Work task. In the listing below, the answer starts at the line that has "(t.enterTrap c v e m).run = .ready := rfl" and stops after the line that has "(t.enterTrap c v e m).masks"; please repeat that part exactly and nothing more.

The records.
@[simp] theorem Strand.complete_run (t : Strand) : (t.complete).run = t.run := rfl
@[simp] theorem Strand.complete_lack (t : Strand) : (t.complete).lack = t.lack := rfl
@[simp] theorem Strand.complete_wait (t : Strand) : (t.complete).wait = t.wait := rfl
@[simp] theorem Strand.complete_waitReg (t : Strand) : (t.complete).waitReg = t.waitReg := rfl
@[simp] theorem Strand.complete_waitFrom (t : Strand) : (t.complete).waitFrom = t.waitFrom := rfl
@[simp] theorem Strand.complete_limited (t : Strand) : (t.complete).limited = t.limited := rfl
@[simp] theorem Strand.complete_scalars (t : Strand) : (t.complete).scalars = t.scalars := rfl
@[simp] theorem Strand.complete_vectors (t : Strand) : (t.complete).vectors = t.vectors := rfl
@[simp] theorem Strand.complete_masks (t : Strand) : (t.complete).masks = t.masks := rfl
@[simp] theorem Strand.complete_routes (t : Strand) : (t.complete).routes = t.routes := rfl
@[simp] theorem Strand.complete_routeFails (t : Strand) : (t.complete).routeFails = t.routeFails := rfl
@[simp] theorem Strand.complete_sheaves (t : Strand) : (t.complete).sheaves = t.sheaves := rfl
@[simp] theorem Strand.complete_loft (t : Strand) : (t.complete).loft = t.loft := rfl
@[simp] theorem Strand.complete_inRecord (t : Strand) : (t.complete).inRecord = t.inRecord := rfl
@[simp] theorem Strand.complete_stamps (t : Strand) : (t.complete).stamps = t.stamps := rfl
@[simp] theorem Strand.complete_issueNo (t : Strand) : (t.complete).issueNo = t.issueNo := rfl
@[simp] theorem Strand.complete_vec (t : Strand) : (t.complete).vec = t.vec := rfl
@[simp] theorem Strand.complete_task (t : Strand) : (t.complete).task = t.task := rfl
@[simp] theorem Strand.complete_trap (t : Strand) : (t.complete).trap = t.trap := rfl
@[simp] theorem Strand.complete_time (t : Strand) :
    (t.complete).time = { t.time with instret := t.time.instret + 1 } := rfl
@[simp] theorem Strand.complete_pass (t : Strand) : (t.complete).pass = t.pass := rfl
@[simp] theorem Strand.complete_inUi (t : Strand) : (t.complete).inUi = t.inUi := rfl
@[simp] theorem Strand.complete_shadow (t : Strand) : (t.complete).shadow = t.shadow := rfl
@[simp] theorem Strand.complete_suspUi (t : Strand) : (t.complete).suspUi = t.suspUi := rfl
@[simp] theorem Strand.complete_suspTrap (t : Strand) : (t.complete).suspTrap = t.suspTrap := rfl
@[simp] theorem Strand.complete_stepped (t : Strand) : (t.complete).stepped = t.atBodyEnd := rfl
@[simp] theorem Strand.complete_replay (t : Strand) : (t.complete).replay = t.replay := rfl
@[simp] theorem Strand.complete_held (t : Strand) : (t.complete).held = t.held := rfl
@[simp] theorem Strand.complete_wakeToken (t : Strand) : (t.complete).wakeToken = t.wakeToken := rfl
@[simp] theorem Strand.complete_gslots (t : Strand) : (t.complete).gslots = t.gslots := rfl
@[simp] theorem Strand.complete_groupRoutes (t : Strand) : (t.complete).groupRoutes = t.groupRoutes := rfl
@[simp] theorem Strand.complete_yieldEnd (t : Strand) : (t.complete).yieldEnd = t.yieldEnd := rfl
@[simp] theorem Strand.complete_pendTrap (t : Strand) : (t.complete).pendTrap = t.pendTrap := rfl
@[simp] theorem Strand.complete_mid (t : Strand) : (t.complete).mid = false := rfl
@[simp] theorem Strand.complete_midMask (t : Strand) : (t.complete).midMask = none := rfl
@[simp] theorem Strand.complete_ending (t : Strand) : (t.complete).ending = t.ending := rfl
@[simp] theorem Strand.complete_walked (t : Strand) : (t.complete).walked = none := rfl

@[simp] theorem Strand.enterTrap_run (t : Strand) (c : Nat) (v e : Word) (m : Nat) :
    (t.enterTrap c v e m).run = .ready := rfl
@[simp] theorem Strand.enterTrap_lack (t : Strand) (c : Nat) (v e : Word) (m : Nat) :
    (t.enterTrap c v e m).lack = .none := rfl
@[simp] theorem Strand.enterTrap_wait (t : Strand) (c : Nat) (v e : Word) (m : Nat) :
    (t.enterTrap c v e m).wait = .none := rfl
@[simp] theorem Strand.enterTrap_waitReg (t : Strand) (c : Nat) (v e : Word) (m : Nat) :
    (t.enterTrap c v e m).waitReg = t.waitReg := rfl
@[simp] theorem Strand.enterTrap_waitFrom (t : Strand) (c : Nat) (v e : Word) (m : Nat) :
    (t.enterTrap c v e m).waitFrom = t.waitFrom := rfl
@[simp] theorem Strand.enterTrap_limited (t : Strand) (c : Nat) (v e : Word) (m : Nat) :
    (t.enterTrap c v e m).limited = t.limited := rfl
@[simp] theorem Strand.enterTrap_pc (t : Strand) (c : Nat) (v e : Word) (m : Nat) :
    (t.enterTrap c v e m).pc = t.trap.tvec := rfl
@[simp] theorem Strand.enterTrap_scalars (t : Strand) (c : Nat) (v e : Word) (m : Nat) :
    (t.enterTrap c v e m).scalars = t.scalars := rfl
@[simp] theorem Strand.enterTrap_vectors (t : Strand) (c : Nat) (v e : Word) (m : Nat) :
    (t.enterTrap c v e m).vectors = t.vectors := rfl
@[simp] theorem Strand.enterTrap_masks (t : Strand) (c : Nat) (v e : Word) (m : Nat) :
    (t.enterTrap c v e m).masks = t.masks := rfl
@[simp] theorem Strand.enterTrap_routes (t : Strand) (c : Nat) (v e : Word) (m : Nat) :
    (t.enterTrap c v e m).routes = t.routes := rfl
@[simp] theorem Strand.enterTrap_routeFails (t : Strand) (c : Nat) (v e : Word) (m : Nat) :
    (t.enterTrap c v e m).routeFails = t.routeFails := rfl
@[simp] theorem Strand.enterTrap_sheaves (t : Strand) (c : Nat) (v e : Word) (m : Nat) :
    (t.enterTrap c v e m).sheaves = t.sheaves := rfl
@[simp] theorem Strand.enterTrap_loft (t : Strand) (c : Nat) (v e : Word) (m : Nat) :
    (t.enterTrap c v e m).loft = t.loft := rfl
@[simp] theorem Strand.enterTrap_inRecord (t : Strand) (c : Nat) (v e : Word) (m : Nat) :
    (t.enterTrap c v e m).inRecord = t.inRecord := rfl
@[simp] theorem Strand.enterTrap_stamps (t : Strand) (c : Nat) (v e : Word) (m : Nat) :
    (t.enterTrap c v e m).stamps = t.stamps := rfl
@[simp] theorem Strand.enterTrap_issueNo (t : Strand) (c : Nat) (v e : Word) (m : Nat) :
    (t.enterTrap c v e m).issueNo = t.issueNo := rfl
@[simp] theorem Strand.enterTrap_vec (t : Strand) (c : Nat) (v e : Word) (m : Nat) :
    (t.enterTrap c v e m).vec = t.vec := rfl
@[simp] theorem Strand.enterTrap_task (t : Strand) (c : Nat) (v e : Word) (m : Nat) :
    (t.enterTrap c v e m).task = t.task := rfl
@[simp] theorem Strand.enterTrap_time (t : Strand) (c : Nat) (v e : Word) (m : Nat) :
    (t.enterTrap c v e m).time = t.time := rfl
@[simp] theorem Strand.enterTrap_pass (t : Strand) (c : Nat) (v e : Word) (m : Nat) :
    (t.enterTrap c v e m).pass = t.pass := rfl
@[simp] theorem Strand.enterTrap_inUi (t : Strand) (c : Nat) (v e : Word) (m : Nat) :
    (t.enterTrap c v e m).inUi = t.inUi := rfl
@[simp] theorem Strand.enterTrap_shadow (t : Strand) (c : Nat) (v e : Word) (m : Nat) :
    (t.enterTrap c v e m).shadow = t.shadow := rfl
@[simp] theorem Strand.enterTrap_suspUi (t : Strand) (c : Nat) (v e : Word) (m : Nat) :
    (t.enterTrap c v e m).suspUi = t.suspUi := rfl
@[simp] theorem Strand.enterTrap_suspTrap (t : Strand) (c : Nat) (v e : Word) (m : Nat) :
    (t.enterTrap c v e m).suspTrap = !t.loops.isEmpty := rfl
@[simp] theorem Strand.enterTrap_stepped (t : Strand) (c : Nat) (v e : Word) (m : Nat) :
    (t.enterTrap c v e m).stepped = false := rfl
@[simp] theorem Strand.enterTrap_loops (t : Strand) (c : Nat) (v e : Word) (m : Nat) :
    (t.enterTrap c v e m).loops = t.loops := rfl
@[simp] theorem Strand.enterTrap_replay (t : Strand) (c : Nat) (v e : Word) (m : Nat) :
    (t.enterTrap c v e m).replay = t.replay := rfl
@[simp] theorem Strand.enterTrap_held (t : Strand) (c : Nat) (v e : Word) (m : Nat) :
    (t.enterTrap c v e m).held = t.held := rfl
@[simp] theorem Strand.enterTrap_wakeToken (t : Strand) (c : Nat) (v e : Word) (m : Nat) :
    (t.enterTrap c v e m).wakeToken = t.wakeToken := rfl
@[simp] theorem Strand.enterTrap_gslots (t : Strand) (c : Nat) (v e : Word) (m : Nat) :
    (t.enterTrap c v e m).gslots = t.gslots := rfl
@[simp] theorem Strand.enterTrap_groupRoutes (t : Strand) (c : Nat) (v e : Word) (m : Nat) :
    (t.enterTrap c v e m).groupRoutes = t.groupRoutes := rfl
@[simp] theorem Strand.enterTrap_yieldEnd (t : Strand) (c : Nat) (v e : Word) (m : Nat) :
    (t.enterTrap c v e m).yieldEnd = t.yieldEnd := rfl
@[simp] theorem Strand.enterTrap_pendTrap (t : Strand) (c : Nat) (v e : Word) (m : Nat) :
    (t.enterTrap c v e m).pendTrap = t.pendTrap := rfl
@[simp] theorem Strand.enterTrap_mid (t : Strand) (c : Nat) (v e : Word) (m : Nat) :
    (t.enterTrap c v e m).mid = false := rfl
@[simp] theorem Strand.enterTrap_midMask (t : Strand) (c : Nat) (v e : Word) (m : Nat) :
    (t.enterTrap c v e m).midMask = none := rfl
@[simp] theorem Strand.enterTrap_ending (t : Strand) (c : Nat) (v e : Word) (m : Nat) :
    (t.enterTrap c v e m).ending = t.ending := rfl
@[simp] theorem Strand.enterTrap_walked (t : Strand) (c : Nat) (v e : Word) (m : Nat) :
    (t.enterTrap c v e m).walked = none := rfl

The completed task.
    (t.enterTrap c v e m).run = .ready := rfl
@[simp] theorem Strand.enterTrap_lack (t : Strand) (c : Nat) (v e : Word) (m : Nat) :
    (t.enterTrap c v e m).lack = .none := rfl
@[simp] theorem Strand.enterTrap_wait (t : Strand) (c : Nat) (v e : Word) (m : Nat) :
    (t.enterTrap c v e m).wait = .none := rfl
@[simp] theorem Strand.enterTrap_waitReg (t : Strand) (c : Nat) (v e : Word) (m : Nat) :
    (t.enterTrap c v e m).waitReg = t.waitReg := rfl
@[simp] theorem Strand.enterTrap_waitFrom (t : Strand) (c : Nat) (v e : Word) (m : Nat) :
    (t.enterTrap c v e m).waitFrom = t.waitFrom := rfl
@[simp] theorem Strand.enterTrap_limited (t : Strand) (c : Nat) (v e : Word) (m : Nat) :
    (t.enterTrap c v e m).limited = t.limited := rfl
@[simp] theorem Strand.enterTrap_pc (t : Strand) (c : Nat) (v e : Word) (m : Nat) :
    (t.enterTrap c v e m).pc = t.trap.tvec := rfl
@[simp] theorem Strand.enterTrap_scalars (t : Strand) (c : Nat) (v e : Word) (m : Nat) :
    (t.enterTrap c v e m).scalars = t.scalars := rfl
@[simp] theorem Strand.enterTrap_vectors (t : Strand) (c : Nat) (v e : Word) (m : Nat) :
    (t.enterTrap c v e m).vectors = t.vectors := rfl
@[simp] theorem Strand.enterTrap_masks (t : Strand) (c : Nat) (v e : Word) (m : Nat) :
    (t.enterTrap c v e m).masks = t.masks := rfl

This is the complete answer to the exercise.